Au sein du club héraultais, la Bastidienne étoffe son palmarès : deux championnats de France, deux Challenge de France, et une demi-finale de Ligue des Champions. En sélection, elle découvre la Coupe du Monde en 2003 et joue son second Euro en 2005. Les grandes compétitions internationales ne sont plus un secret pour elle.

Une période faste où Hoda vit ses deux moments de foot les plus marquants : l’un en Bleu à Saint-Etienne, l’autre en club à Montpellier. Elle raconte :

Hoda Lattaf, souvenirs de carrière by Bastide Brazza Blog

Yo-yo.

Cinq saisons de rêve ont passé. La renommée d’Hoda n’est plus à prouver. Jean-Michel Aulas lui fait de grands appels du pied, professionnels et financiers. En quête d’un nouveau défi, elle est emballée. Après une seconde place obtenue une dernière fois avec Montpellier, la Bordelaise revient en 2006 à Lyon près de dix ans après sa première percée. Tout aussi intéressées, Abily et Bompastor décident de l’accompagner.

Côté équipe de France, l’horizon s’assombrit. Six mois après la nomination de Bruno Bini comme sélectionneur, la vice-capitaine et titulaire incontestée, malgré 111 capes et 31 buts, est écartée du onze de départ et poussée en juin 2007 à la retraite internationale forcée. « Je n’ai pas compris cette décision, car je sais ce que je vaux sur le terrain. Les statistiques parlent pour moi », se défend-t-elle.

Un diagnostic établi à raison. Malgré sa trentaine bien tassée, Hoda ne passe pas plus de deux matchs sans marquer. Signe qu’elle n’est pas encore bonne à jeter. Blacklistée en Bleu, peu utilisée à Lyon, la Bastidienne se refait une santé en retournant à Montpellier en 2009.

Coachée par son ex-coéquipière Sarah M’Barek, l’héraultaise d’adoption montre qu’elle peut encore se donner à fond. Et, devenue une cadre de l’effectif, elle apporte son expérience lors des séances d’entraînement pour aider les plus jeunes à se perfectionner.

Préparer l’avenir.

Arrêter le ballon rond ? Pour le moment, c’est hors de question. Mais cela n’a pas empêché Hoda Lattaf de penser reconversion. Lors de son dernier séjour à Lyon, elle parlait promo et marketing chez le grand frère OL. Depuis son retour à Montpellier, elle s’occupe de logistique au service des équipements.
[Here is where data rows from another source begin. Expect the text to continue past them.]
-- ==== Sys2Proof/Machine/Alu.lean ====
section
/-! DEFINITION. The near-memory ALU and the Bollards of H7 (chapter 07): the arithmetic on a stored line, the requests that the
line store serves, and the Bollard operations with their waiters. -/

namespace Sys2Proof.Machine

/-! ## Completions that carry poison (R799) -/

/-- The half of a line that an address names: bit 24 (1) or bit 25 (2) of the completion. -/
def halfBit (a : Nat) : Nat := if a / 64 % 2 = 0 then 1 else 2

/-- The POISON completion of a request that gets no data from its line (R799, R228, R233). -/
def poisonCpl (r : Req) : Cpl :=
  let h := halfBit r.hdr.addr.toNat
  match r.op with
  | .read => ⟨.poison, .dataLine, 0, 3, 0, zeros 128⟩
  | .readExcl => ⟨.poison, .dataLine, 0, 3, 0, zeros 128⟩
  | .readOnce => ⟨.poison, .dataLine, 0, 3, 0, zeros 128⟩
  | .readHalf => ⟨.poison, .dataHalf, 0, h, 0, zeros 64⟩
  | .add _ => ⟨.poison, .dataWord, 0, h, 0, zeros 8⟩
  | .cas _ _ => ⟨.poison, .dataWord, 0, h, 0, zeros 8⟩
  | .fadd _ => ⟨.poison, .dataWord, 0, h, 0, zeros 8⟩
  | .bfadd _ => ⟨.poison, .dataWord, 0, h, 0, zeros 8⟩
  | .bol _ _ => ⟨.poison, .dataWord, 0, 1, 0, zeros 8⟩
  | .writeMasked _ _ => ⟨.poison, .done, 0, h, 0, []⟩
  | _ => ⟨.poison, .done, 0, 3, 0, []⟩

/-- The completion of a read from its two granules (R799, R803). -/
def readCpl (r : Req) (lo hi : Gran) (grant : Nat) : Cpl :=
  let gb (g : Gran) : List Byte := if g.poison then zeros 64 else g.bytes
  match r.op with
  | .readHalf =>
    let second := r.hdr.addr.toNat / 64 % 2 = 1
    let g := if second then hi else lo
    if g.poison then ⟨.poison, .dataHalf, 0, halfBit r.hdr.addr.toNat, 0, zeros 64⟩ else ⟨.ok, .dataHalf, 0, 0, 0, gb g⟩
  | _ =>
    let half := (if lo.poison then 1 else 0) + (if hi.poison then 2 else 0)
    if half = 0 then ⟨.ok, .dataLine, grant, 0, 0, gb lo ++ gb hi⟩ else ⟨.poison, .dataLine, 0, half, 0, gb lo ++ gb hi⟩

/-! ## Arithmetic (R373–R382) -/

/-- The new value of an atomic's target of n bytes, from its old value; none if nothing is written (R375–R378). -/
def atomicNew (op : ReqOp) (n old : Nat) (draw : Option Nat) : Option Nat :=
  match op with
  | .add a => some ((old + a.toNat % 2 ^ (8 * n)) % 2 ^ (8 * n))
  | .cas c v => if old = c.toNat % 2 ^ (8 * n) then some (v.toNat % 2 ^ (8 * n)) else none
  | .fadd a => some (fp32Add old (a.toNat % 2 ^ 32))
  | .bfadd a => some (bf16Add old (a.toNat % 2 ^ 16) draw)
  | _ => none

/-- Bytes of an element of VEC_ACCUM (ATTR[5:3]). -/
def vecBytes (e : Nat) : Nat := if e = 1 then 2 else if e = 3 then 8 else 4

/-- One element of a VEC_ACCUM. -/
def vecElem (e a b : Nat) (draw : Option Nat) : Nat :=
  match e with
  | 0 => fp32Add a b
  | 1 => bf16Add a b draw
  | 2 => (a + b) % 2 ^ 32
  | _ => (a + b) % 2 ^ 64

/-- VEC_ACCUM over the elements in order: the new bytes and the generator (R380, R382). -/
def vecSum (e : Nat) (stoch : Bool) : Nat → BitVec 64 → List Byte → List Byte → List Byte × BitVec 64
  | 0, sr, _, _ => ([], sr)
  | k + 1, sr, line, op =>
    let n := vecBytes e
    let sr1 := if stoch then srDraw sr else sr
    let x := vecElem e (leNat (slice line 0 n)) (leNat (slice op 0 n)) (if stoch then some (sr1.toNat % 2 ^ 16) else none)
    let rest := vecSum e stoch k sr1 (line.drop n) (op.drop n)
    (leBytes n x ++ rest.1, rest.2)

namespace State

/-! ## The line store (R38–R42, R399) -/

/-- A line of the store, if it holds it. -/
def storeLine (s : State) (l : Nat) : Option StoreLine := (s.path.store.find? (fun e => e.1 == l)).map (·.2)

/-- Set a line of the store. -/
def setStore (s : State) (l : Nat) (x : StoreLine) : State :=
  { s with path := { s.path with store := FMap.put s.path.store l x } }

/-- Take a line out of the store. -/
def dropStore (s : State) (l : Nat) : State := { s with path := { s.path with store := FMap.del s.path.store l } }

/-- Read a line from the store: a planted parity fault poisons both granules, with event 0xD010 (R399). -/
def storeRead (s : State) (l : Nat) (x : StoreLine) : StoreLine × State :=
  if x.badPar then
    let y := { x with lo := Gran.bad, hi := Gran.bad, badPar := false }
    (y, (s.setStore l y).raiseSafety 0xD010 l [1])
  else (x, s)

/-- Write a line into the store, with its use; an armed flip mask alters bits [31:0] after the parity is computed (R399). -/
def storeWrite (s : State) (l : Nat) (x : StoreLine) : State :=
  let x := { x with used := s.path.useClock }
  let s := { s with path := { s.path with useClock := s.path.useClock + 1 } }
  let flip := s.num Obj.aluFlipMask
  if flip = 0 then s.setStore l x
  else
    let lo := leBytes 4 (leNat (slice x.lo.bytes 0 4) ^^^ flip) ++ x.lo.bytes.drop 4
    ((s.setStore l { x with lo := { x.lo with bytes := lo }, badPar := true }).setNum Obj.aluFlipMask 0).raise 0xD012

/-- Use a line of the store without writing it (R42). -/
def storeTouch (s : State) (l : Nat) (x : StoreLine) : State :=
  let s : State := s.setStore l { x with used := s.path.useClock }
  { s with path := { s.path with useClock := s.path.useClock + 1 } }

/-- Draws counted in 6800.07 (R380). -/
def setSr (s : State) (sr : BitVec 64) (draws : Nat) : State :=
  ({ s with path := { s.path with sr := sr } }).bump Obj.srDraws draws

/-- An atomic or VEC_ACCUM on its line in the store (R373–R383): it completes in this cycle. -/
def aluExec (s : State) (r : Req) (l : Nat) (x0 : StoreLine) : State :=
  let (x, s) := s.storeRead l x0
  let half := (if x.lo.poison then 1 else 0) + (if x.hi.poison then 2 else 0)
  let bytes := x.lo.bytes ++ x.hi.bytes
  let put (bs : List Byte) : StoreLine :=
    { x with lo := { x.lo with bytes := slice bs 0 64 }, hi := { x.hi with bytes := slice bs 64 64 } }
  match r.op with
  | .vec d =>
    if half ≠ 0 then ((s.storeTouch l x).bump Obj.aluPoisonRefusals).finish r ⟨.poison, .done, 0, half, 0, []⟩
    else
      let e := bits r.hdr.attr.toNat 5 3
      let stoch := bit r.hdr.attr.toNat 2
      let n := 128 / vecBytes e
      let (bs, sr) := vecSum e stoch n s.path.sr bytes d
      let s := if stoch then s.setSr sr n else s
      ((s.storeWrite l (put bs)).bump Obj.vecAccums).finishPlain r .ok
  | op =>
    let n := atomBytes op r.hdr.attr.toNat
    let o := r.hdr.addr.toNat % 128
    let h := halfBit o
    if (if h = 1 then x.lo.poison else x.hi.poison) then
      ((s.storeTouch l x).bump Obj.aluPoisonRefusals).finish r ⟨.poison, .dataWord, 0, h, 0, zeros 8⟩
    else
      let old := leNat (slice bytes o n)
      let stoch := match op with | .bfadd _ => bit r.hdr.attr.toNat 2 | _ => false
      let sr := if stoch then srDraw s.path.sr else s.path.sr
      let s := if stoch then s.setSr sr 1 else s
      let s := match atomicNew op n old (if stoch then some (sr.toNat % 2 ^ 16) else none) with
        | some v => s.storeWrite l (put (patch bytes o (leBytes n v)))
        | none => s.storeTouch l x
      (s.bump Obj.atomics).finish r ⟨.ok, .dataWord, 0, 0, 0, leBytes 8 old⟩

/-- A write meets a poisoned granule or carries poison itself (R493, R577, R497). -/
def maskedPoison (s : State) : State := (s.bump Obj.maskedPoisonWrites).raise 0x7007

/-- A granule after a write of some of its bytes (R35, R492, R493, R577): what it then holds, and whether R493 applies. -/
def mergeGran (old : Gran) (new : List Byte) (mask : BitVec 64) (bad : Bool) : Gran × Bool :=
  let full := mask == BitVec.allOnes 64
  if full then (if bad then Gran.bad else ⟨new, false⟩, false)
  else if bad || old.poison then (Gran.bad, true)
  else (⟨mergeBytes old.bytes new mask, false⟩, false)

/-- A read, a write or a release served from the line store (R39, Table 06-5, HOME). -/
def storeServe (s : State) (r : Req) (l : Nat) (x0 : StoreLine) : State :=
  match r.op with
  | .write d =>
    let x := { x0 with
      lo := (mergeGran x0.lo (slice d 0 64) (BitVec.allOnes 64) (bit r.bad 0)).1
      hi := (mergeGran x0.hi (slice d 64 64) (BitVec.allOnes 64) (bit r.bad 1)).1, badPar := false }
    (s.storeWrite l x).finishPlain r .ok
  | .writeMasked m d =>
    let (x, s) := s.storeRead l x0
    let second := r.hdr.addr.toNat / 64 % 2 = 1
    let (g, hit) := mergeGran (if second then x.hi else x.lo) d m (r.bad != 0)
    let s := if hit then s.maskedPoison else s
    (s.storeWrite l (if second then { x with hi := g } else { x with lo := g })).finishPlain r .ok
  | op =>
    if op.isRead then
      let (x, s) := s.storeRead l x0
      let g := match r.mode, op with | some m, .read => if m.ro then 1 else 0 | _, _ => 0
      let c := readCpl r x.lo x.hi g
      (s.storeTouch l x).finish r c
    else s.aluExec r l x0

/-! ## Bollards (R384–R400) -/

/-- Whether the ALU and Bollards are fenced (Table 11-6). -/
def aluFenced (s : State) : Bool := bit (s.num Obj.fencedFunctions) 0

/-- x is at or after y (R386). -/
def atOrAfter (x y : U64) : Bool := decide ((x - y).toNat < 2 ^ 63)

/-- A Bollard's counter. -/
def bollard (s : State) (b : Nat) : U64 := FMap.find 0 s.path.bols b

/-- Write a Bollard's counter; an armed flip mask alters bits [31:0] after parity (R400). -/
def setBollard (s : State) (b : Nat) (v : U64) : State :=
  let flip := s.num Obj.bollardFlipMask
  let par := s.path.bolPar.filter (· != b)
  if flip = 0 then { s with path := { s.path with bols := FMap.set 0 s.path.bols b v, bolPar := par } }
  else (({ s with path := { s.path with bols := FMap.set 0 s.path.bols b (v ^^^ BitVec.ofNat 64 flip), bolPar := b :: par } }).setNum
    Obj.bollardFlipMask 0).raise 0xD012

/-- Waiters whose condition holds with the counter v become ready (R393). -/
def wakeWaiters (s : State) (b : Nat) (v : U64) : State :=
  let (k, s) := s.newId
  { s with path := { s.path with waiters := s.path.waiters.map (fun w =>
      if w.bol = b ∧ w.ready = none ∧ atOrAfter v w.target then { w with ready := some k, readyAt := s.dev.now, val := v } else w) } }

/-- Cancel waiters; one that is ready and not dispatched counts as a race (R396). -/
def cancelWaiters (s : State) (p : Waiter → Bool) : State :=
  let gone := s.path.waiters.filter p
  let s := s.bump Obj.bollardCancels gone.length
  let s := s.bump Obj.bollardRaceCancels (gone.filter (fun w => w.ready.isSome)).length
  s.endWaiters p (fun _ => Cpl.plain .cancelled)

/-- The old counter in DATA_WORD. -/
def wordCpl (v : U64) : Cpl := ⟨.ok, .dataWord, 0, 0, 0, unitBytes v⟩

/-- A Bollard's poison completes an operation and every waiter with POISON (R400). -/
def bolPoison : Cpl := ⟨.poison, .dataWord, 0, 1, 0, zeros 8⟩

/-- A wait whose condition does not hold: none (T = 0) completes TIMEOUT; otherwise it takes a wait entry, if one is free
(R390–R392). `n` is the participant count of an arrival. -/
def bolQueue (s : State) (r : Req) (b : Nat) (target : U64) (n : Option Nat) : State :=
  let t := r.hdr.attr.toNat % 32
  let limit := if t = 31 then none else some (2 ^ (t - 1) * cyclesUs)
  let w : Waiter := ⟨r.id, b, target, n, r.hdr.src, r.origin, r.hdr.tag, s.dev.now, limit, none, 0, 0⟩
  let s := s.updReq r.id (fun q => { q with stage := .bollard })
  ({ s with path := { s.path with waiters := s.path.waiters ++ [w] } }).waitLevel

/-- Whether a wait entry is free (6900.02). -/
def waitFree (s : State) : Bool := decide (s.path.waiters.length < 16384)

/-- The operations of Table 07-5 on a Bollard without a poison mark. -/
def bolRun (s : State) (r : Req) (k : BolOp) (b : Nat) (a : U64) : State :=
  let v := s.bollard b
  let t := r.hdr.attr.toNat % 32
  match k with
  | .add => ((s.setBollard b (v + a)).wakeWaiters b (v + a)).finish r (wordCpl v)
  | .signal =>
    if atOrAfter a v && a != v then ((s.setBollard b a).wakeWaiters b a).finish r (wordCpl v) else s.finish r (wordCpl v)
  | .reset =>
    let had := s.path.waiters.any (fun w => w.bol == b)
    let s := ((s.setBollard b a).wakeWaiters b a).cancelWaiters (fun w => w.bol == b)
    (if had then s.raise 0xD002 b else s).finish r (wordCpl v)
  | .waitGe =>
    if atOrAfter v a then s.finish r (wordCpl v)
    else if t = 0 then s.finishPlain r .timeout
    else if s.waitFree then s.bolQueue r b a none
    else (s.raise 0xD004 b).finishPlain r .capacity
  | .arrive =>
    let n := a.toNat % 2 ^ 32
    if s.path.waiters.any (fun w => w.bol == b && w.n.isSome && w.n != some n) then
      ((s.bump Obj.barrierMismatches).raise 0xD003 b).finishPlain r .modeConflict
    else
      let target := BitVec.ofNat 64 ((v.toNat / n + 1) * n)
      let v1 := v + 1
      if atOrAfter v1 target then ((s.setBollard b v1).wakeWaiters b v1).finish r (wordCpl v1)
      else if t = 0 then
        ((s.setBollard b v1).wakeWaiters b v1).finishPlain r .timeout
      else if s.waitFree then ((s.setBollard b v1).wakeWaiters b v1).bolQueue r b target (some n)
      else (s.raise 0xD004 b).finishPlain r .capacity
  | .cancel =>
    let p (w : Waiter) : Bool := w.bol == b && w.origin == r.origin && (bit a.toNat 63 || w.tag == a.setWidth 12)
    let n := (s.path.waiters.filter p).length
    (s.cancelWaiters p).finish r (wordCpl (BitVec.ofNat 64 n))

/-- A Bollard operation at H7, after step 4's group mask (R385): a fenced H7 answers DAMAGED, a planted parity fault is
detected and poisons the Bollard, and a poisoned Bollard answers POISON to all but BOLLARD_RESET (R400). -/
def bolPerform (s : State) (r : Req) (k : BolOp) (a : U64) : State :=
  let b := r.hdr.addr.toNat
  if !bit (s.num (Obj.bollardGroupMask (b / 256))) (srcBit r.hdr.src) then s.finishPlain r .denied
  else if s.aluFenced then s.finishPlain r .damaged
  else
    let s : State := (s.bump (Obj.bollardGroupOps (b / 256))).happen 0xD001 (some (srcBit r.hdr.src)) r.cls true 1
    let s := if s.path.bolPar.contains b then
        let s := { s with path := { s.path with bolPar := s.path.bolPar.filter (· != b), bolBad := b :: s.path.bolBad } }
        (s.raiseSafety 0xD011 b [1]).endWaiters (fun w => w.bol == b) (fun _ => bolPoison)
      else s
    if s.path.bolBad.contains b then
      if k = .reset then
        let v := s.bollard b
        (({ s with path := { s.path with bolBad := s.path.bolBad.filter (· != b) } }).setBollard b a).finish r (wordCpl v)
      else s.finish r bolPoison
    else s.bolRun r k b a

/-- Dispatch ready waiters, at most 4, in the order in which they became ready and then were queued (R394). -/
def dispatchWaiters (s : State) : State :=
  let ready := (s.path.waiters.filter (fun w => w.ready.isSome)).mergeSort (fun a b => (a.ready.getD 0) ≤ (b.ready.getD 0))
  let go := ready.take 4
  let s : State := { s with path := { s.path with disp := s.dev.now + 1 } }
  let s : State := s.each go (fun s w => match s.req w.req with
    | some r => s.happen 0xD002 (some (srcBit w.src)) r.cls true 1
    | none => s)
  s.endWaiters (fun w => go.contains w) (fun w => wordCpl w.val)

/-- The ALU and Bollards are fenced by a mismatch in H7: every waiter completes DAMAGED (Table 11-6). The line store is
written back by the caller. -/
def fenceAlu (s : State) (cls : Nat) : State :=
  (s.fenceBit Obj.fencedFunctions 0 cls).endWaiters (fun _ => true) (fun _ => Cpl.plain .damaged)

end State

end Sys2Proof.Machine
end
Dernière casquette en date, le commentaire sportif. Pendant l’Euro 2012, Hoda a pigé pour France-Soir et en a profité pour deviser sur le parcours des Bleus. Dans ses papiers, elle défendait Hatem Ben Arfa, son chouchou. Militait pour la titularisation d’Olivier Giroud. Et tapait sur les doigts de Samir Nasri qui intimait à un journaliste de l’Equipe de « fermer sa gueule ».

Très proche de sa famille, la jeune femme revient dès qu’elle le peut à la Bastide. Indispensable retour aux sources girondines pour ne pas oublier ses racines. Malgré les titres accumulés et la gloire dont elle a été couronnée, Hoda et sa philosophie de vie se résument en deux mots : simplicité et humanité.

A peine un dernier gâteau marocain avalé, elle est retournée occuper son poste d’ailier gauche à Montpellier. Désireuse de fonder un foyer, la Bordelaise songe à un mari et un bébé. Sa dernière saison vient peut-être de commencer. Alors, jusqu’au bout de l’envie de foot, Hoda ne veut qu’une chose : jouer.